- [WORKING DATA]
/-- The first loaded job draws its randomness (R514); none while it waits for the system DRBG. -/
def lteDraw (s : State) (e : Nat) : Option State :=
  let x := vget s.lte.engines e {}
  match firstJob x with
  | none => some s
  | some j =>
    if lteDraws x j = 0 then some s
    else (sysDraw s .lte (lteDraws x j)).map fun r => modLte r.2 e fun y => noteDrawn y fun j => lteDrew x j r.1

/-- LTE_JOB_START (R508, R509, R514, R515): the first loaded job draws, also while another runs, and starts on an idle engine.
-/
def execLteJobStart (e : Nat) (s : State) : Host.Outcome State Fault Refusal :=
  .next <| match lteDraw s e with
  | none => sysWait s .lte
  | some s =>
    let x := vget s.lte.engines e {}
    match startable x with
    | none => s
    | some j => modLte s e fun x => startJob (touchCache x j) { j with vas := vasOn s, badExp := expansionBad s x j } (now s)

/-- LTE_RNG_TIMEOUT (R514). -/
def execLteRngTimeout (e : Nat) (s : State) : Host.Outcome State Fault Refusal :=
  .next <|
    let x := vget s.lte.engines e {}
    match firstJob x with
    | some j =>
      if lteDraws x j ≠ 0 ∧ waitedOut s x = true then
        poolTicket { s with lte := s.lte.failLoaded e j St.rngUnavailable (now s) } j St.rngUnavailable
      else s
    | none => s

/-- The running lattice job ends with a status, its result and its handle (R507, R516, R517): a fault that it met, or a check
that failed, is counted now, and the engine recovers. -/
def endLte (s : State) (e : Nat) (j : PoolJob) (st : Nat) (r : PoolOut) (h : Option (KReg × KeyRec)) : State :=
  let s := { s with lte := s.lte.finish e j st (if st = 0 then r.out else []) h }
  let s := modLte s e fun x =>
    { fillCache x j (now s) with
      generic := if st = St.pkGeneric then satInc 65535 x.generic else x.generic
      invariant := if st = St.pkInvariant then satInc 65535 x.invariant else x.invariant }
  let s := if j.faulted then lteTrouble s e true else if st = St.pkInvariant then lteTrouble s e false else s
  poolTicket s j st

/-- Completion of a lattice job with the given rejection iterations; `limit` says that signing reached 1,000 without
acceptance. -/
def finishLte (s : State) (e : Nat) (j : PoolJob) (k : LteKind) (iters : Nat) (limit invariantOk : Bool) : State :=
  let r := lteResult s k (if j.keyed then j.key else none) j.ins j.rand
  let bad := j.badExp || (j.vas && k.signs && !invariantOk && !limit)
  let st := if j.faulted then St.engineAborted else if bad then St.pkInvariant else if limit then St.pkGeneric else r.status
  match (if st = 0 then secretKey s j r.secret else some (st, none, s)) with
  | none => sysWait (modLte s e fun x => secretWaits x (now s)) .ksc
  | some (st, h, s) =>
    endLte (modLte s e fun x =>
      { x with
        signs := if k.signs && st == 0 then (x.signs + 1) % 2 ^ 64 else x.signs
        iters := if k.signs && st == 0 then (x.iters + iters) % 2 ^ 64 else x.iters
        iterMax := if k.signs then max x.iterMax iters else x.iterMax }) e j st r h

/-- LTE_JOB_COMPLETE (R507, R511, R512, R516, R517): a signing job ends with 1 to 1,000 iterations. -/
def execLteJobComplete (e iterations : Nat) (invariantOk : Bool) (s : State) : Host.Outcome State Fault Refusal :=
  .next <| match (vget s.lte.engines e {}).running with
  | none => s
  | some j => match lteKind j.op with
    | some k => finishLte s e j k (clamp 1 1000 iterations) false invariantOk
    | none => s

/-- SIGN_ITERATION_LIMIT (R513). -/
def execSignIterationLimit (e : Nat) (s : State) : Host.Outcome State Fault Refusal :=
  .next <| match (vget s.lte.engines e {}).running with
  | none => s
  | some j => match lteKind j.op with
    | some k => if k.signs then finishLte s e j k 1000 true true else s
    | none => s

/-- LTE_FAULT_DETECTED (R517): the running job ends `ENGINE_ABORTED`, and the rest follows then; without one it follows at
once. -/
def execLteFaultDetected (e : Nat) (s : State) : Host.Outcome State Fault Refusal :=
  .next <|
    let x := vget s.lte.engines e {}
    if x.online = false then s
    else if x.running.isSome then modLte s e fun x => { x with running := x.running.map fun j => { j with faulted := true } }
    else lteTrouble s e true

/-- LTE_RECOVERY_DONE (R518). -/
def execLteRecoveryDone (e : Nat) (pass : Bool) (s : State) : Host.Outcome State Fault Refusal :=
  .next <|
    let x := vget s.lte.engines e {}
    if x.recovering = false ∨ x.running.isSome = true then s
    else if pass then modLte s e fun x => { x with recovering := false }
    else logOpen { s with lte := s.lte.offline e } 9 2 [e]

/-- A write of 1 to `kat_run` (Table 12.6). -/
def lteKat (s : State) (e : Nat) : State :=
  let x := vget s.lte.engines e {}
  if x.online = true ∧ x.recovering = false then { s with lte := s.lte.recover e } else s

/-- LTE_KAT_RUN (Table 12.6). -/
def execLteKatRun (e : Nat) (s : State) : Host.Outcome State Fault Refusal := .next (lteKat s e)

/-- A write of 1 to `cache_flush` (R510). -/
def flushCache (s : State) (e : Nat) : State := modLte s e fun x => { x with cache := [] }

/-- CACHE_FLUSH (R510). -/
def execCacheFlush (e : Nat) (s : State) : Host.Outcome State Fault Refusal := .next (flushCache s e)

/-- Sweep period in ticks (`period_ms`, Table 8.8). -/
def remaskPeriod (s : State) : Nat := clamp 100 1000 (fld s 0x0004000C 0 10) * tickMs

--

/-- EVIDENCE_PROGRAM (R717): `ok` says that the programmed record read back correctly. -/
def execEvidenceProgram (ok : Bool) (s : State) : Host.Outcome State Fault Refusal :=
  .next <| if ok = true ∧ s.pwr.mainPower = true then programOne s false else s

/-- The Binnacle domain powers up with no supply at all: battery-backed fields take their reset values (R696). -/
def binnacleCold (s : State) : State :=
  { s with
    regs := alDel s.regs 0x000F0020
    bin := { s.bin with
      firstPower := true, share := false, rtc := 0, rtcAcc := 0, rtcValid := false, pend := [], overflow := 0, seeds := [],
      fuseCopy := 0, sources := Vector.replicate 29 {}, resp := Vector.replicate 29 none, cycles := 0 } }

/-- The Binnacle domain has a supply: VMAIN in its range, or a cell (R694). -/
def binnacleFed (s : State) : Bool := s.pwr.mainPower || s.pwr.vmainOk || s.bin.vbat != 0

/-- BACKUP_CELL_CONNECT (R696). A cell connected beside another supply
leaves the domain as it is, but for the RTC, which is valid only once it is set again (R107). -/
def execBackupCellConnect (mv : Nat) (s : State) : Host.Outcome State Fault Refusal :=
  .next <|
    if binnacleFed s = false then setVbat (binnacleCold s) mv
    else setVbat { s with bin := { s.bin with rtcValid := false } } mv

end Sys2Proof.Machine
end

- [PROBLEM STATEMENT]
Repeat exactly the lines of the listing above, from the one with "it follows at" down to the one with "def execLteRecoveryDone (e"; both of those lines belong in the range.

- [YOUR RESPONSE]
/-- LTE_FAULT_DETECTED (R517): the running job ends `ENGINE_ABORTED`, and the rest follows then; without one it follows at
once. -/
def execLteFaultDetected (e : Nat) (s : State) : Host.Outcome State Fault Refusal :=
  .next <|
    let x := vget s.lte.engines e {}
    if x.online = false then s
    else if x.running.isSome then modLte s e fun x => { x with running := x.running.map fun j => { j with faulted := true } }
    else lteTrouble s e true

/-- LTE_RECOVERY_DONE (R518). -/
def execLteRecoveryDone (e : Nat) (pass : Bool) (s : State) : Host.Outcome State Fault Refusal :=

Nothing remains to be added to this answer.